Directions for this task: In exact form, set down only those lines of the material that run from its first line to the line with "def TwUnit.idle (u", inclusive.

(Material supplied Opens)

/-- The kind of byte k of a transaction's message (R121-R123): 1 an address byte, 2 a written byte, 0 one that no target
acknowledges. -/
def TwXact.byteKind (x : TwXact) (k : Nat) : Nat :=
  if k < x.head.length then (if k < (if x.a10 then 2 else 1) then 1 else 2)
  else if k < x.head.length + x.again.length then 1
  else 0

/-! ### Controller transactions (R122-R126) -/

/-- A bus clear starts (R135). -/
def TwUnit.startClear (u : TwUnit) : TwUnit := { u with clear := true, clearWait := false, free := false }

/-- A transaction ends with a status and is delivered as a record; a clear that waited for its end starts (R122, R135). -/
def State.twEnd (s : State) (n : Nat) (x : TwXact) (status : Nat) (data : List Byte) : State :=
  let u := s.twOf n
  let u := if u.clearWait then u.startClear else u
  let s := s.setTw n { u with xact := none }
  let s := (s.setFld F.TW_XSTAT_CODE n status).setFld F.TW_XSTAT_TRIES n (min 15 x.losses)
  let s := if status = 1 ∨ status = 2 then s.bump F.TW_CNT_NACKN n else s
  s.twRecord n 0 status x.start x.a10 x.addr data

/-- A GO ends at once with status 5 on a STUCK bus (R136). -/
def State.twStuckGo (s : State) (n : Nat) : State :=
  s.twEnd n { addr := s.fld F.TW_XCFG_ADDR n, a10 := s.flag F.TW_XCFG_A10 n, wlen := 0, rlen := 0, retry := 0, bytes := [],
              start := s.ltMs } 5 []

/-- A transaction starts: the port reads TW_XCFG and TW_TXBUF and sends START (R122, R124). -/
def State.twStart (s : State) (n : Nat) : State :=
  let w := s.fld F.TW_XCFG_WLEN n
  let (s, bytes) := s.twBytes .TW_TXBUF n w
  s.setTw n { s.twOf n with
    pend := false, busy := true, free := false, start := s.twMs n, follows := false, lostAt := none,
    xact := some { addr := s.fld F.TW_XCFG_ADDR n, a10 := s.flag F.TW_XCFG_A10 n, wlen := w,
                   rlen := s.fld F.TW_XCFG_RLEN n, retry := s.fld F.TW_XCFG_RETRY n,
                   bytes := bytes, start := s.twMs n } }

/-- The bus is free for a message of the port's own: free under R120, and neither a target nor the port holds SDA low. -/
def TwUnit.open_ (u : TwUnit) : Bool := u.free && !u.sdaLow && u.req != .holding

/-- The port is idle: no transaction, no roll-call, no bus clear of its own. -/
def TwUnit.idle (u : TwUnit) : Bool := u.xact.isNone && u.roll.isNone && !u.clear

/-- The port may start a transaction now (R120, R124, R132). -/
def TwUnit.mayStart (u : TwUnit) : Bool := u.idle && u.open_ && u.rollDue.isNone

/-- The port sends a message of its own: a transaction that does not wait after a loss, a roll-call or a bus clear. -/
def TwUnit.talks (u : TwUnit) : Bool :=
  u.roll.isSome || u.clear || (match u.xact with
    | some x => !x.wait
    | none => false)

/-- TW_XCFG names a target that the controller accepts (R121): its reset value names none (notes/assumptions/193.md). -/
def State.twNames (s : State) (n : Nat) : Bool :=
  let a := s.fld F.TW_XCFG_ADDR n
  s.flag F.TW_XCFG_A10 n || decide (0x08 ≤ a ∧ a ≤ 0x77)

(Material supplied Closes)

Response to the task:
/-- The kind of byte k of a transaction's message (R121-R123): 1 an address byte, 2 a written byte, 0 one that no target
acknowledges. -/
def TwXact.byteKind (x : TwXact) (k : Nat) : Nat :=
  if k < x.head.length then (if k < (if x.a10 then 2 else 1) then 1 else 2)
  else if k < x.head.length + x.again.length then 1
  else 0

/-! ### Controller transactions (R122-R126) -/

/-- A bus clear starts (R135). -/
def TwUnit.startClear (u : TwUnit) : TwUnit := { u with clear := true, clearWait := false, free := false }

/-- A transaction ends with a status and is delivered as a record; a clear that waited for its end starts (R122, R135). -/
def State.twEnd (s : State) (n : Nat) (x : TwXact) (status : Nat) (data : List Byte) : State :=
  let u := s.twOf n
  let u := if u.clearWait then u.startClear else u
  let s := s.setTw n { u with xact := none }
  let s := (s.setFld F.TW_XSTAT_CODE n status).setFld F.TW_XSTAT_TRIES n (min 15 x.losses)
  let s := if status = 1 ∨ status = 2 then s.bump F.TW_CNT_NACKN n else s
  s.twRecord n 0 status x.start x.a10 x.addr data

/-- A GO ends at once with status 5 on a STUCK bus (R136). -/
def State.twStuckGo (s : State) (n : Nat) : State :=
  s.twEnd n { addr := s.fld F.TW_XCFG_ADDR n, a10 := s.flag F.TW_XCFG_A10 n, wlen := 0, rlen := 0, retry := 0, bytes := [],
              start := s.ltMs } 5 []

/-- A transaction starts: the port reads TW_XCFG and TW_TXBUF and sends START (R122, R124). -/
def State.twStart (s : State) (n : Nat) : State :=
  let w := s.fld F.TW_XCFG_WLEN n
  let (s, bytes) := s.twBytes .TW_TXBUF n w
  s.setTw n { s.twOf n with
    pend := false, busy := true, free := false, start := s.twMs n, follows := false, lostAt := none,
    xact := some { addr := s.fld F.TW_XCFG_ADDR n, a10 := s.flag F.TW_XCFG_A10 n, wlen := w,
                   rlen := s.fld F.TW_XCFG_RLEN n, retry := s.fld F.TW_XCFG_RETRY n,
                   bytes := bytes, start := s.twMs n } }

/-- The bus is free for a message of the port's own: free under R120, and neither a target nor the port holds SDA low. -/
def TwUnit.open_ (u : TwUnit) : Bool := u.free && !u.sdaLow && u.req != .holding

/-- The port is idle: no transaction, no roll-call, no bus clear of its own. -/
def TwUnit.idle (u : TwUnit) : Bool := u.xact.isNone && u.roll.isNone && !u.clear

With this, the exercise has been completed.